2 GH200 Grace Hopper Superchip nodes

There are 2 Gracehopper superchip nodes in Pegasus. Each of these is a:

  • Quanta S74G-2U Grace Hopper
  • (8) NVIDIA A100 80GB PCIe Gen4 Passive GPU
  • Grace CPU with 72 Arm Neoverse V2 cores, up to 480GB LPDDRX memory
  • Hopper H100 GPU 96GB HBM3 memory
  • 7.68TB E1.S SSD

High Throughput Node

There are 6 High Throughput nodes in Pegasus. Each of these is a:

  • Dell PowerEdge R740 server
  • Dual 4-Core 3.70GHz Intel Xeon Gold 5122 processors
  • 384GB of 2666MHz DDR4 ECC Register DRAM
  • 800 GB SSD onboard storage (used for boot and local scratch space)
  • Mellanox EDR Infiniband controller to 100GB fabric

Medium Memory Node

There are 54 Medium Memory Nodes in Pegasus.
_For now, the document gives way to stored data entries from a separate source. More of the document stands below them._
/-- Row 0x of the opcode map (R99). -/
def opcodeRow0 : List (Option Entry) :=
  [some ⟨.brk, .imp, 7⟩, some ⟨.ora, .izx, 6⟩, none, none,
   none, some ⟨.ora, .zp, 3⟩, some ⟨.asl, .zp, 5⟩, none,
   some ⟨.php, .imp, 3⟩, some ⟨.ora, .imm, 2⟩, some ⟨.asl, .acc, 2⟩, none,
   none, some ⟨.ora, .abs, 4⟩, some ⟨.asl, .abs, 6⟩, none]

/-- Row 1x of the opcode map (R99). -/
def opcodeRow1 : List (Option Entry) :=
  [some ⟨.bpl, .rel, 2⟩, some ⟨.ora, .izy, 5⟩, none, none,
   none, some ⟨.ora, .zpx, 4⟩, some ⟨.asl, .zpx, 6⟩, none,
   some ⟨.clc, .imp, 2⟩, some ⟨.ora, .aby, 4⟩, none, none,
   none, some ⟨.ora, .abx, 4⟩, some ⟨.asl, .abx, 7⟩, none]

/-- Row 2x of the opcode map (R99). -/
def opcodeRow2 : List (Option Entry) :=
  [some ⟨.jsr, .abs, 6⟩, some ⟨.and, .izx, 6⟩, none, none,
   some ⟨.bit, .zp, 3⟩, some ⟨.and, .zp, 3⟩, some ⟨.rol, .zp, 5⟩, none,
   some ⟨.plp, .imp, 4⟩, some ⟨.and, .imm, 2⟩, some ⟨.rol, .acc, 2⟩, none,
   some ⟨.bit, .abs, 4⟩, some ⟨.and, .abs, 4⟩, some ⟨.rol, .abs, 6⟩, none]

/-- Row 3x of the opcode map (R99). -/
def opcodeRow3 : List (Option Entry) :=
  [some ⟨.bmi, .rel, 2⟩, some ⟨.and, .izy, 5⟩, none, none,
   none, some ⟨.and, .zpx, 4⟩, some ⟨.rol, .zpx, 6⟩, none,
   some ⟨.sec, .imp, 2⟩, some ⟨.and, .aby, 4⟩, none, none,
   none, some ⟨.and, .abx, 4⟩, some ⟨.rol, .abx, 7⟩, none]

/-- Row 4x of the opcode map (R99). -/
def opcodeRow4 : List (Option Entry) :=
  [some ⟨.rti, .imp, 6⟩, some ⟨.eor, .izx, 6⟩, none, none,
   none, some ⟨.eor, .zp, 3⟩, some ⟨.lsr, .zp, 5⟩, none,
   some ⟨.pha, .imp, 3⟩, some ⟨.eor, .imm, 2⟩, some ⟨.lsr, .acc, 2⟩, none,
   some ⟨.jmp, .abs, 3⟩, some ⟨.eor, .abs, 4⟩, some ⟨.lsr, .abs, 6⟩, none]

/-- Row 5x of the opcode map (R99). -/
def opcodeRow5 : List (Option Entry) :=
  [some ⟨.bvc, .rel, 2⟩, some ⟨.eor, .izy, 5⟩, none, none,
   none, some ⟨.eor, .zpx, 4⟩, some ⟨.lsr, .zpx, 6⟩, none,
   some ⟨.cli, .imp, 2⟩, some ⟨.eor, .aby, 4⟩, none, none,
   none, some ⟨.eor, .abx, 4⟩, some ⟨.lsr, .abx, 7⟩, none]

/-- Row 6x of the opcode map (R99). -/
def opcodeRow6 : List (Option Entry) :=
  [some ⟨.rts, .imp, 6⟩, some ⟨.adc, .izx, 6⟩, none, none,
   none, some ⟨.adc, .zp, 3⟩, some ⟨.ror, .zp, 5⟩, none,
   some ⟨.pla, .imp, 4⟩, some ⟨.adc, .imm, 2⟩, some ⟨.ror, .acc, 2⟩, none,
   some ⟨.jmp, .ind, 5⟩, some ⟨.adc, .abs, 4⟩, some ⟨.ror, .abs, 6⟩, none]

/-- Row 7x of the opcode map (R99). -/
def opcodeRow7 : List (Option Entry) :=
  [some ⟨.bvs, .rel, 2⟩, some ⟨.adc, .izy, 5⟩, none, none,
   none, some ⟨.adc, .zpx, 4⟩, some ⟨.ror, .zpx, 6⟩, none,
   some ⟨.sei, .imp, 2⟩, some ⟨.adc, .aby, 4⟩, none, none,
   none, some ⟨.adc, .abx, 4⟩, some ⟨.ror, .abx, 7⟩, none]

/-- Row 8x of the opcode map (R99). -/
def opcodeRow8 : List (Option Entry) :=
  [none, some ⟨.sta, .izx, 6⟩, none, none,
   some ⟨.sty, .zp, 3⟩, some ⟨.sta, .zp, 3⟩, some ⟨.stx, .zp, 3⟩, none,
   some ⟨.dey, .imp, 2⟩, none, some ⟨.txa, .imp, 2⟩, none,
   some ⟨.sty, .abs, 4⟩, some ⟨.sta, .abs, 4⟩, some ⟨.stx, .abs, 4⟩, none]

/-- Row 9x of the opcode map (R99). -/
def opcodeRow9 : List (Option Entry) :=
  [some ⟨.bcc, .rel, 2⟩, some ⟨.sta, .izy, 6⟩, none, none,
   some ⟨.sty, .zpx, 4⟩, some ⟨.sta, .zpx, 4⟩, some ⟨.stx, .zpy, 4⟩, none,
   some ⟨.tya, .imp, 2⟩, some ⟨.sta, .aby, 5⟩, some ⟨.txs, .imp, 2⟩, none,
   none, some ⟨.sta, .abx, 5⟩, none, none]

/-- Row Ax of the opcode map (R99). -/
def opcodeRowA : List (Option Entry) :=
  [some ⟨.ldy, .imm, 2⟩, some ⟨.lda, .izx, 6⟩, some ⟨.ldx, .imm, 2⟩, none,
   some ⟨.ldy, .zp, 3⟩, some ⟨.lda, .zp, 3⟩, some ⟨.ldx, .zp, 3⟩, none,
   some ⟨.tay, .imp, 2⟩, some ⟨.lda, .imm, 2⟩, some ⟨.tax, .imp, 2⟩, none,
   some ⟨.ldy, .abs, 4⟩, some ⟨.lda, .abs, 4⟩, some ⟨.ldx, .abs, 4⟩, none]

/-- Row Bx of the opcode map (R99). -/
def opcodeRowB : List (Option Entry) :=
  [some ⟨.bcs, .rel, 2⟩, some ⟨.lda, .izy, 5⟩, none, none,
   some ⟨.ldy, .zpx, 4⟩, some ⟨.lda, .zpx, 4⟩, some ⟨.ldx, .zpy, 4⟩, none,
   some ⟨.clv, .imp, 2⟩, some ⟨.lda, .aby, 4⟩, some ⟨.tsx, .imp, 2⟩, none,
   some ⟨.ldy, .abx, 4⟩, some ⟨.lda, .abx, 4⟩, some ⟨.ldx, .aby, 4⟩, none]

/-- Row Cx of the opcode map (R99). -/
def opcodeRowC : List (Option Entry) :=
  [some ⟨.cpy, .imm, 2⟩, some ⟨.cmp, .izx, 6⟩, none, none,
   some ⟨.cpy, .zp, 3⟩, some ⟨.cmp, .zp, 3⟩, some ⟨.dec, .zp, 5⟩, none,
   some ⟨.iny, .imp, 2⟩, some ⟨.cmp, .imm, 2⟩, some ⟨.dex, .imp, 2⟩, none,
   some ⟨.cpy, .abs, 4⟩, some ⟨.cmp, .abs, 4⟩, some ⟨.dec, .abs, 6⟩, none]

/-- Row Dx of the opcode map (R99). -/
def opcodeRowD : List (Option Entry) :=
  [some ⟨.bne, .rel, 2⟩, some ⟨.cmp, .izy, 5⟩, none, none,
   none, some ⟨.cmp, .zpx, 4⟩, some ⟨.dec, .zpx, 6⟩, none,
   some ⟨.cld, .imp, 2⟩, some ⟨.cmp, .aby, 4⟩, none, none,
   none, some ⟨.cmp, .abx, 4⟩, some ⟨.dec, .abx, 7⟩, none]

/-- Row Ex of the opcode map (R99). -/
def opcodeRowE : List (Option Entry) :=
  [some ⟨.cpx, .imm, 2⟩, some ⟨.sbc, .izx, 6⟩, none, none,
   some ⟨.cpx, .zp, 3⟩, some ⟨.sbc, .zp, 3⟩, some ⟨.inc, .zp, 5⟩, none,
   some ⟨.inx, .imp, 2⟩, some ⟨.sbc, .imm, 2⟩, some ⟨.nop, .imp, 2⟩, none,
   some ⟨.cpx, .abs, 4⟩, some ⟨.sbc, .abs, 4⟩, some ⟨.inc, .abs, 6⟩, none]

/-- Row Fx of the opcode map (R99). -/
def opcodeRowF : List (Option Entry) :=
  [some ⟨.beq, .rel, 2⟩, some ⟨.sbc, .izy, 5⟩, none, none,
   none, some ⟨.sbc, .zpx, 4⟩, some ⟨.inc, .zpx, 6⟩, none,
   some ⟨.sed, .imp, 2⟩, some ⟨.sbc, .aby, 4⟩, none, none,
   none, some ⟨.sbc, .abx, 4⟩, some ⟨.inc, .abx, 7⟩, none]

/-- The rows 0x to Fx of the opcode map, in order (R99). -/
def opcodeMap : List (List (Option Entry)) :=
  [opcodeRow0, opcodeRow1, opcodeRow2, opcodeRow3, opcodeRow4, opcodeRow5, opcodeRow6, opcodeRow7,
   opcodeRow8, opcodeRow9, opcodeRowA, opcodeRowB, opcodeRowC, opcodeRowD, opcodeRowE, opcodeRowF]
Each of these is a:

  • Dell PowerEdge R740 server with
  • Dual 20-Core 3.70GHz Intel Xeon Gold 6148 processors
  • 384GB of 2666MHz DDR4 ECC Register DRAM
  • 800 GB SSD onboard storage (used for boot and local scratch space)
  • Mellanox EDR Infiniband controller to 100GB fabric

High Memory Node

There are 2 High Memory Nodes in Pegasus. Each of these is a:

  • Dell PowerEdge R740 server
  • Dual 18-Core 3.70GHz Intel Xeon Gold 6140M processors
  • 3TB of 2666MHz DDR4 ECC Register DRAM
  • 800 GB SSD onboard storage (used for boot and local scratch space)
  • Mellanox EDR Infiniband controller to 100GB fabric

Login Nodes

There are 4 High Available Login Nodes in Pegasus. Each of these is a:

  • Dell PowerEdge R740 server
  • Dual 16-Core 3.70GHz Intel Xeon Gold 6130 processors
  • 192GB of 2666MHz DDR4 ECC Register DRAM
  • 2TB RAID I HDD onboard storage (used for boot and local scratch space)
  • 40Gb/s Ethernet for the external network
  • Mellanox EDR Infiniband controller to 100GB fabric

Head Nodes

There are 2 High Available Head Nodes to control Pegasus. Each of these is a:

  • Dell PowerEdge R740 server
  • Dual 16-Core 3.70GHz Intel Xeon Gold 6130 processors
  • 192GB of 2666MHz DDR4 ECC Register DRAM
  • 5TB RAID5 HDD onboard storage
  • 40Gb/s Ethernet for the external network
  • Mellanox EDR Infiniband controller to 100GB fabric

Filesystem

For NFS, the cluster utilized Qumulo Cluster with 2PB replicated across

For scratch Lenovo DSS Solution with 2PB Storage.

Note: Neither filesystem is meant for longterm storage and is subject to requests of removal by support staff.

 

*Not including Login Nodes or Head Nodes